ABOUT THIS TASK: Under this line are the records; write out word for word the part that begins at the line containing "if frame % size" and ends at the line containing "f => .error ⟨f.cause, true⟩", and no more.

DATA PROVIDED:

○ ○ ○ ○ ○

-- ==== Sys2Proof/Machine/Translate.lean ====
section
/-! DEFINITION. The physical map, home dies, page walks and the translation caches (R31 to R42). -/

namespace Sys2Proof.Machine

/-! ### Cause codes (R328) -/

abbrev cILLEGAL : BitVec 8 := 0x01
abbrev cPRIV : BitVec 8 := 0x02
abbrev cALIGN : BitVec 8 := 0x03
abbrev cTXF : BitVec 8 := 0x04
abbrev cPROT : BitVec 8 := 0x05
abbrev cRESIDUE : BitVec 8 := 0x06
abbrev cECC : BitVec 8 := 0x07
abbrev cSTRIKE : BitVec 8 := 0x08
abbrev cLINK : BitVec 8 := 0x09
abbrev cDELTA_FULL : BitVec 8 := 0x0A
abbrev cACC_LIVE : BitVec 8 := 0x0B
abbrev cACC_DEADLOCK : BitVec 8 := 0x0C
abbrev cDEPX : BitVec 8 := 0x0D
abbrev cSTAGE_FAULT : BitVec 8 := 0x0E
abbrev cSOFT : BitVec 8 := 0x0F
abbrev cVOTE : BitVec 8 := 0x10
abbrev cPREEMPT : BitVec 8 := 0x11
abbrev cDIVZ : BitVec 8 := 0x12
abbrev cHOME_LOST : BitVec 8 := 0x13
abbrev cCMD_FORMAT : BitVec 8 := 0x14
abbrev cMM_CONFIG : BitVec 8 := 0x15
abbrev cSEQ_CONFIG : BitVec 8 := 0x16
abbrev cWRITE_CONFLICT : BitVec 8 := 0x17
abbrev cSTALE : BitVec 8 := 0x18
abbrev cTIMEOUT : BitVec 8 := 0x19
abbrev cPFL_FULL : BitVec 8 := 0x1A
abbrev cMILESTONE : BitVec 8 := 0x1B
abbrev cREPEAT_ABORT : BitVec 8 := 0x1C

/-- The class of a cause (R328). -/
def causeClass (c : BitVec 8) : Nat :=
  match c.toNat with
  | 0x04 | 0x0E | 0x13 => 1
  | 0x06 | 0x07 | 0x08 | 0x0F => 2
  | 0x09 | 0x18 | 0x19 => 3
  | 0x11 => 4
  | 0x1B | 0x1C => 5
  | _ => 0

/-! ### Dies and the physical map -/

/-- Die d, for d below 4. -/
def State.die (s : State) (d : Nat) : Die := s.dies.toList.getD d Die.reset

def State.setDie (s : State) (d : Nat) (x : Die) : State :=
  if h : d < 4 then { s with dies := s.dies.set d x } else s

/-- The surviving dies in ascending order (R33). -/
def survivors (s : State) : List Nat := [0, 1, 2, 3].filter fun d => !(s.die d).fenced

/-- One gibibyte. -/
abbrev gib : Nat := 1073741824

/-- The single-home pool of a die in bytes (R32). -/
def singlePool (t : Table) : Nat := 96 * gib - t.poolIl * gib - t.poolFh * gib - t.spareMib * 1048576

/-- A window of the physical map: base, usable extent, the placement it accepts and, for single home, its die (R31,
R32, R34). -/
structure PWindow where
  base : Nat
  extent : Nat
  place : BitVec 2
  die : Nat
  deriving DecidableEq, Repr

/-- The windows over the surviving dies. -/
def windowsOf (t : Table) (n : Nat) : List PWindow :=
  [⟨0, n * t.poolIl * gib, 1, 0⟩,
   ⟨0x10000000000, if n = 0 then 0 else t.poolFh * gib * 4 / ((4 + n - 1) / n), 2, 0⟩,
   ⟨0x20000000000, singlePool t, 0, 0⟩, ⟨0x30000000000, singlePool t, 0, 1⟩,
   ⟨0x40000000000, singlePool t, 0, 2⟩, ⟨0x50000000000, singlePool t, 0, 3⟩,
   ⟨0x60000000000, n * 256 * gib, 1, 0⟩]

/-- The window of 2^40 bytes that a physical address decodes to (R31). -/
def windowOf (s : State) (pa : Nat) : Option PWindow :=
  (windowsOf s.depot.table (survivors s).length).find? fun w => decide (w.base ≤ pa ∧ pa < w.base + 0x10000000000)

/-- The fine-hash fold (R33). -/
def fineHash (pa : Nat) : Nat :=
  (pa / 2 ^ 8 % 4) ^^^ (pa / 2 ^ 16 % 4) ^^^ (pa / 2 ^ 24 % 4) ^^^ (pa / 2 ^ 32 % 4) ^^^ (pa / 2 ^ 40 % 4)

/-- The home die and the die-local offset of a physical address (R33). -/
def homeOf (s : State) (pa : Nat) : Nat × Nat :=
  let surv := survivors s
  let n := if surv.length = 0 then 1 else surv.length
  match windowOf s pa with
  | none => (0, 0)
  | some w =>
    let o := pa - w.base
    match w.place.toNat with
    | 0 => (w.die, o)
    | 1 => let g := o / 4096; (surv.getD (g % n) 0, g / n * 4096 + o % 4096)
    | _ =>
      let h := fineHash pa
      (surv.getD (h % n) 0, ((o / 256 / 4) * ((4 + n - 1) / n) + h / n) * 256 + o % 256)

/-- The home die of a line. -/
def homeDie (s : State) (pa : Nat) : Nat := (homeOf s pa).1

/-- The home controller of a line: of die d, HBM stack 2d + bit 8 of the die-local address, numbered 0 to 7, or channel bits
9:8 of its four channels of module DRAM, numbered 8 + 4d onward (R35). -/
def controllerOf (s : State) (pa : Nat) : Nat :=
  let h := homeOf s pa
  if 0x60000000000 ≤ pa then 8 + 4 * h.1 + h.2 / 256 % 4 else 2 * h.1 + h.2 / 256 % 2

/-! ### Walks -/

/-- A page whose frame a forced offline or a retirement has poisoned (R368, R378). -/
def frameLost (s : State) (pa : Nat) : Bool := s.far.lost.any fun r => decide (r.1 ≤ pa / 4096 ∧ pa / 4096 < r.1 + r.2)

/-- A failed translation: its cause, and whether stage 2 met it (R40). -/
structure XFault where
  cause : BitVec 8
  s2 : Bool
  deriving DecidableEq, Repr

/-- The access kinds a walk judges (R37). -/
structure XKind where
  read : Bool
  write : Bool
  user : Bool
  deriving DecidableEq, Repr

/-- A leaf as one stage's walk yields it. -/
structure Leaf where
  base : Nat
  size : Nat
  read : Bool
  write : Bool
  user : Bool
  cls : BitVec 2
  place : BitVec 2
  home : Nat
  deriving DecidableEq, Repr

/-- The page size of a leaf (R36). -/
def leafSize (level : Nat) (span : Bool) : Nat := 4096 * 512 ^ (level - 1) * (if span then 16 else 1)

/-- The checks on a leaf's frame, placement and home die (R31, R32, R37), where its frame is a physical address. -/
def leafPlaced (s : State) (l : Leaf) : Except XFault Leaf :=
  match windowOf s l.base with
  | none => .error ⟨cPROT, false⟩
  | some w =>
    if w.place ≠ l.place ∨ l.base + l.size > w.base + w.extent then .error ⟨cPROT, false⟩
    else if w.place = 0 ∧ l.home ≠ w.die then .error ⟨cPROT, false⟩
    else if w.place = 0 ∧ (s.die w.die).fenced then .error ⟨cHOME_LOST, false⟩
    else .ok l

/-- One stage's walk from `level` downward (R37).  `tr` gives the physical address of a table entry; `final` says that
the leaf's frame is a physical address, whose placement is judged; a first stage of two ignores placement and home_die in
every entry (R40).  A table in a poisoned frame raises HOME_LOST, as every access to one does (R368, R378).  R37 has no row for a
non-leaf entry whose next-table frame lies in no window or outside a usable extent: the model reads it as ordinary far memory
(assumption 94). -/
def walkFrom (s : State) (tr : Nat → Except XFault Nat) (final : Bool) (k : XKind) (va : Nat) :
    Nat → Nat → Bool → Bool → Bool → Except XFault Leaf
  | 0, _, _, _, _ => .error ⟨cPROT, false⟩
  | level + 1, table, r, w, u =>
    let lv := level + 1
    match tr (table + 8 * (va / 2 ^ (12 + 9 * level) % 512)) with
    | .error f => .error f
    | .ok pa =>
      if frameLost s pa then .error ⟨cHOME_LOST, false⟩
      else
      let e := BitVec.ofNat 64 (Mem.load s.far.mem pa 8)
      let leaf := bit e 1
      let span := bit e 2
      let r' := r && bit e 3
      let w' := w && bit e 4
      let u' := u && bit e 5
      let cls : BitVec 2 := BitVec.ofNat 2 (bits e 7 6)
      let place : BitVec 2 := BitVec.ofNat 2 (bits e 9 8)
      let frame := bits e 51 12 * 4096
      if !bit e 0 then .error ⟨cTXF, false⟩
      else if !leaf && (span || bits e 7 6 != 0 || (final && bits e 11 8 != 0)) then .error ⟨cPROT, false⟩
      else if (leaf && lv == 4) || (!leaf && lv == 1) then .error ⟨cPROT, false⟩
      else if bits e 63 52 != 0 || cls == 3 || (final && place == 3) then .error ⟨cPROT, false⟩
      else if (k.read && !bit e 3) || (k.write && !bit e 4) || (k.user && !bit e 5) then .error ⟨cPROT, false⟩
      else if leaf then
        let size := leafSize lv span
        if frame % size ≠ 0 then .error ⟨cPROT, false⟩
        else
          let l : Leaf := ⟨frame, size, r', w', u', cls, place, bits e 11 10⟩
          if final then leafPlaced s l else .ok l
      else walkFrom s tr final k va level frame r' w' u'

/-- A walk of a host's stage-2 tables (R40); a context without a root has no page present (assumption 76). -/
def walkStage2 (s : State) (ctx : Nat) (k : XKind) (ipa : Nat) : Except XFault Leaf :=
  match KMap.get? s.depot.ctxRoots ctx with
  | none => .error ⟨cTXF, true⟩
  | some root =>
    match walkFrom s .ok true k ipa 4 root true true true with
    | .ok l => .ok l
    | .error f => .error ⟨f.cause, true⟩

/-- The walk of a device VA under a PASID and, with two stages, a context (R36 to R40): the entry the caches keep.  A PASID
without a root has no page present, and a table of the first stage needs to be readable in the second, its user bit not
judged, since the walker reads it (assumption 76). -/
def walk (s : State) (pasid : Nat) (ctx : Option Nat) (k : XKind) (va : Nat) : Except XFault TlbEntry :=
  match KMap.get? s.depot.roots pasid with
  | none => .error ⟨cTXF, false⟩
  | some root =>
    match ctx with
    | none =>
      match walkFrom s .ok true k va 4 root true true true with
      | .error f => .error f
      | .ok l => .ok ⟨pasid, none, va / l.size * l.size, l.size, l.base, l.read, l.write, l.user, l.cls, l.home, l.read, l.write, l.user⟩
    | some c =>
      let tr (a : Nat) : Except XFault Nat :=
        match walkStage2 s c ⟨true, false, false⟩ a with
        | .error f => .error f
        | .ok l => .ok (l.base + a % l.size)
      match walkFrom s tr false k va 4 root true true true with
      | .error f => .error f
      | .ok l1 =>
        let ipa := l1.base + va % l1.size
        match walkStage2 s c k ipa with
        | .error f => .error f
        | .ok l2 =>
          let size := if l1.size ≤ l2.size then l1.size else l2.size
          let pa := l2.base + ipa % l2.size
          .ok ⟨pasid, some c, va / size * size, size, pa / size * size, l1.read && l2.read, l1.write && l2.write,
            l1.user && l2.user, l1.cls, l2.home, l1.read, l1.write, l1.user⟩

/-- A cached entry for a VA (R41). -/
def findEntry (l : List TlbEntry) (pasid : Nat) (ctx : Option Nat) (va : Nat) : Option TlbEntry :=
  l.find? fun e => decide (e.pasid = pasid ∧ e.ctx = ctx ∧ e.va ≤ va ∧ va < e.va + e.size)

/-- Adds an entry to a cache of `cap` places, the oldest leaving (R41). -/
def cacheAdd (cap : Nat) (l : List TlbEntry) (e : TlbEntry) : List TlbEntry :=
  if l.contains e then l else (l ++ [e]).drop (l.length + 1 - cap)

/-- The permissions of a cached entry against an access (R37). -/
def entryAdmits (e : TlbEntry) (k : XKind) : Bool := (!k.read || e.read) && (!k.write || e.write) && (!k.user || e.user)

/-- The first stage of a cached entry admits an access: where the entry does not, stage 2 denies it (R40). -/
def firstAdmits (e : TlbEntry) (k : XKind) : Bool := (!k.read || e.read1) && (!k.write || e.write1) && (!k.user || e.user1)

/-- The translation of a VA as an access on tile `tile` makes it: from the tile's cache, the die's cache, or a walk
(R41). -/
def translate (s : State) (tile pasid : Nat) (ctx : Option Nat) (k : XKind) (va : Nat) : Except XFault TlbEntry :=
  let found :=
    match findEntry (KMap.getD s.tiles tile Tile.reset).tlb pasid ctx va with
    | some e => some e
    | none => findEntry (s.die (tile / 144)).l2 pasid ctx va
  match found with
  | some e => if entryAdmits e k then .ok e else .error ⟨cPROT, firstAdmits e k⟩
  | none => walk s pasid ctx k va

/-- The physical address of a translated VA. -/
def TlbEntry.pa (e : TlbEntry) (va : Nat) : Nat := e.frame + (va - e.va)

/-- Adds to one counter of a die (R110). -/
def bumpCounter (s : State) (die n : Nat) (by_ : Nat) : State :=
  if h : n < 16 then
    let d := s.die die
    s.setDie die { d with counters := d.counters.set n (d.counters[n] + BitVec.ofNat 64 by_) }
  else s

/-- The walk of a request covers an address: the page that it finds holds it, or, where it finds none, its 4 KiB (R41). -/
def walkCovers (s : State) (w : Walk) (pasid : Nat) (ctx : Option Nat) (va : Nat) : Bool :=
  decide (w.pasid = pasid ∧ w.ctx = ctx) &&
    (decide (w.va / 4096 = va / 4096) ||
      match walk s pasid ctx ⟨false, false, false⟩ w.va with
      | .ok e => decide (e.va ≤ va ∧ va < e.va + e.size)
      | .error _ => false)

/-- The walks of a die that run: at most 16 (R41). -/
def Die.running (d : Die) : List Walk := d.walks.take 16

/-- The walk requests of a die that wait, in arrival order (R41). -/
def Die.queued (d : Die) : List Walk := d.walks.drop 16

/-- Neither cache of a tile holds a page, and no walk of it is under way. -/
def mustWalk (s : State) (tile pasid : Nat) (ctx : Option Nat) (va : Nat) : Bool :=
  let d := s.die (tile / 144)
  (findEntry (KMap.getD s.tiles tile Tile.reset).tlb pasid ctx va).isNone && (findEntry d.l2 pasid ctx va).isNone &&
    !(d.walks.any fun w => walkCovers s w pasid ctx va)

/-- The physical addresses of the entries that one stage's walk of an address reads; `tr` as in `walkFrom`, `via` the entries
that this translation reads itself (R37, R40). -/
def walkPath (s : State) (tr : Nat → Except XFault Nat) (via : Nat → List Nat) (va : Nat) : Nat → Nat → List Nat
  | 0, _ => []
  | level + 1, table =>
    let a := table + 8 * (va / 2 ^ (12 + 9 * level) % 512)
    via a ++
      match tr a with
      | .error _ => []
      | .ok pa =>
        let e := BitVec.ofNat 64 (Mem.load s.far.mem pa 8)
        let frame := bits e 51 12 * 4096
        pa :: (if !bit e 0 then [] else if bit e 1 then via (frame + va % leafSize (level + 1) (bit e 2))
          else walkPath s tr via va level frame)

/-- The physical addresses of the table entries that a walk reads, in both stages where there are two (R36 to R40). -/
def walkReads (s : State) (pasid : Nat) (ctx : Option Nat) (va : Nat) : List Nat :=
  match KMap.get? s.depot.roots pasid, ctx with
  | none, _ => []
  | some root, none => walkPath s .ok (fun _ => []) va 4 root
  | some root, some c =>
    let second (a : Nat) : List Nat :=
      match KMap.get? s.depot.ctxRoots c with | some r => walkPath s .ok (fun _ => []) a 4 r | none => []
    let tr (a : Nat) : Except XFault Nat :=
      match walkStage2 s c ⟨true, false, false⟩ a with
      | .error f => .error f
      | .ok l => .ok (l.base + a % l.size)
    walkPath s tr second va 4 root

/-- What a translation leaves behind: a miss is counted and, where neither cache holds the page and no walk of it is
under way, a walk is queued (R41, R110). -/
def noteTranslation (s : State) (tile pasid : Nat) (ctx : Option Nat) (va : Nat) : State :=
  let t := KMap.getD s.tiles tile Tile.reset
  let die := tile / 144
  match findEntry t.tlb pasid ctx va with
  | some _ => s
  | none =>
    let u := bumpCounter s die 3 1
    match findEntry (s.die die).l2 pasid ctx va with
    | some e => { u with tiles := KMap.set u.tiles tile { t with tlb := cacheAdd 64 t.tlb e } }
    | none =>
      if !mustWalk s tile pasid ctx va then u
      else
        let u := bumpCounter u die 4 1
        let d := u.die die
        u.setDie die { d with walks := d.walks ++ [⟨tile, pasid, ctx, va⟩] }

/-- Counts line requests of a tile at home controllers (R44). -/
def countLines (s : State) (tile pa lines : Nat) : State :=
  bumpCounter s (tile / 144) (if homeDie s pa = tile / 144 then 0 else 1) lines

end Sys2Proof.Machine
end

○ ○ ○ ○ ○

SOLUTION TO THIS TASK:
        if frame % size ≠ 0 then .error ⟨cPROT, false⟩
        else
          let l : Leaf := ⟨frame, size, r', w', u', cls, place, bits e 11 10⟩
          if final then leafPlaced s l else .ok l
      else walkFrom s tr final k va level frame r' w' u'

/-- A walk of a host's stage-2 tables (R40); a context without a root has no page present (assumption 76). -/
def walkStage2 (s : State) (ctx : Nat) (k : XKind) (ipa : Nat) : Except XFault Leaf :=
  match KMap.get? s.depot.ctxRoots ctx with
  | none => .error ⟨cTXF, true⟩
  | some root =>
    match walkFrom s .ok true k ipa 4 root true true true with
    | .ok l => .ok l
    | .error f => .error ⟨f.cause, true⟩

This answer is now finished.